RECORDS FOR THE EXERCISE:
== == ==

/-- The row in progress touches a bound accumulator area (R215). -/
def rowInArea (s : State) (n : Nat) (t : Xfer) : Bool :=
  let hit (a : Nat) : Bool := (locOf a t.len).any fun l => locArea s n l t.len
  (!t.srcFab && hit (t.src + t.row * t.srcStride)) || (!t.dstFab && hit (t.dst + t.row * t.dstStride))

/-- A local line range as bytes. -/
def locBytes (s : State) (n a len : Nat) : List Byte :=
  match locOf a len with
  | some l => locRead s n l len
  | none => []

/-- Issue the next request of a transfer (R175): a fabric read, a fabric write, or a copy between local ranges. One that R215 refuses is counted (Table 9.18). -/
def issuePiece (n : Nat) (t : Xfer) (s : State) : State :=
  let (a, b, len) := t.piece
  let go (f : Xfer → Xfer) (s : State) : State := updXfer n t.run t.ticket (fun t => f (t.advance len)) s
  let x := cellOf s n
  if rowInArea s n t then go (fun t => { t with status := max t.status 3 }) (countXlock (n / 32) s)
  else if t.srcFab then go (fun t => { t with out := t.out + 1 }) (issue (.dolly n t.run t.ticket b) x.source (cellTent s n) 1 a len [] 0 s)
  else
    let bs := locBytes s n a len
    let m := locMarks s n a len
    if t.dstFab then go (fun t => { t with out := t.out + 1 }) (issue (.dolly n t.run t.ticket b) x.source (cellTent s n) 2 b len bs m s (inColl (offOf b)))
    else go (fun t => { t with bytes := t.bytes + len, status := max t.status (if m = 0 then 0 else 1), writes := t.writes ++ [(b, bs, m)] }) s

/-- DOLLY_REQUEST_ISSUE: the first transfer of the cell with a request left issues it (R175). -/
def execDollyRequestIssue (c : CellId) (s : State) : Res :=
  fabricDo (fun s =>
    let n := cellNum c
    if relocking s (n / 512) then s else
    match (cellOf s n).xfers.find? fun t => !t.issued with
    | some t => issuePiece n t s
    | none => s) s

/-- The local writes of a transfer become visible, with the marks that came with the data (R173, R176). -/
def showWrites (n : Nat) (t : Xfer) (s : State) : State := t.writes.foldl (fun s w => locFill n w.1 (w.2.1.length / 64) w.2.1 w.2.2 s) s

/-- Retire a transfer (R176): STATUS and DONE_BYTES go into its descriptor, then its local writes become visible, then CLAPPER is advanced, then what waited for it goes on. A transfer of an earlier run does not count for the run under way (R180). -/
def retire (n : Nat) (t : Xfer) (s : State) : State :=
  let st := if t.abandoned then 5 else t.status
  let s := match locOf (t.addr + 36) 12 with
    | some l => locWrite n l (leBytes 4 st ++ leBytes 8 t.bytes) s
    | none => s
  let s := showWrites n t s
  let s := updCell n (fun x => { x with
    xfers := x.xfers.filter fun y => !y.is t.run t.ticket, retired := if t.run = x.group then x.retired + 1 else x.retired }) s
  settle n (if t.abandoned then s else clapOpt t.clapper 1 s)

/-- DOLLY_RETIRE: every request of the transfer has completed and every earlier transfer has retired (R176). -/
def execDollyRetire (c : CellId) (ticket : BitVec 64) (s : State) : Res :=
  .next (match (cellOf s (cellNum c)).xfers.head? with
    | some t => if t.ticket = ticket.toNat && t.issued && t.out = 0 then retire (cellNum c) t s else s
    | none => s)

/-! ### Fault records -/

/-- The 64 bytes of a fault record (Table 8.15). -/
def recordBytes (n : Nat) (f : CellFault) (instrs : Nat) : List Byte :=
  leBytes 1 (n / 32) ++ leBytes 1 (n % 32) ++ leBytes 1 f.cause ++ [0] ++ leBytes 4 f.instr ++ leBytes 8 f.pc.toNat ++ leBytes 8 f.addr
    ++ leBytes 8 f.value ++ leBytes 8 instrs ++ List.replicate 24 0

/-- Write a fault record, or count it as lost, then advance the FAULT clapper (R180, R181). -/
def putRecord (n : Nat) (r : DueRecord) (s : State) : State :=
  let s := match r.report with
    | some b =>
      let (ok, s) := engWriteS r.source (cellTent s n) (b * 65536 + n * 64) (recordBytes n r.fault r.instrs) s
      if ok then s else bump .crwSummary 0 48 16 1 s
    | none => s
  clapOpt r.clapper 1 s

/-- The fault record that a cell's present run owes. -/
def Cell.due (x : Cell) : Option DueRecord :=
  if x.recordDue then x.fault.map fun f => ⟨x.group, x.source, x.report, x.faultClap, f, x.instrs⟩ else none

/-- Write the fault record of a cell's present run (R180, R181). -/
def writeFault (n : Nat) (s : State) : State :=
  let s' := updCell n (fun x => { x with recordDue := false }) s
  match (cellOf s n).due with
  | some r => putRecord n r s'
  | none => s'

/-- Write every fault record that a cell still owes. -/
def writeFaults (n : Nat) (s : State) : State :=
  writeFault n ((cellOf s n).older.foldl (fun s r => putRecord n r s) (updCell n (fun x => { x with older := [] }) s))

== == ==

GOAL OF THE EXERCISE: In the entries above, find every line holding the word "abandoned" and copy it out.

EXERCISE ANSWER:
  let st := if t.abandoned then 5 else t.status
  settle n (if t.abandoned then s else clapOpt t.clapper 1 s)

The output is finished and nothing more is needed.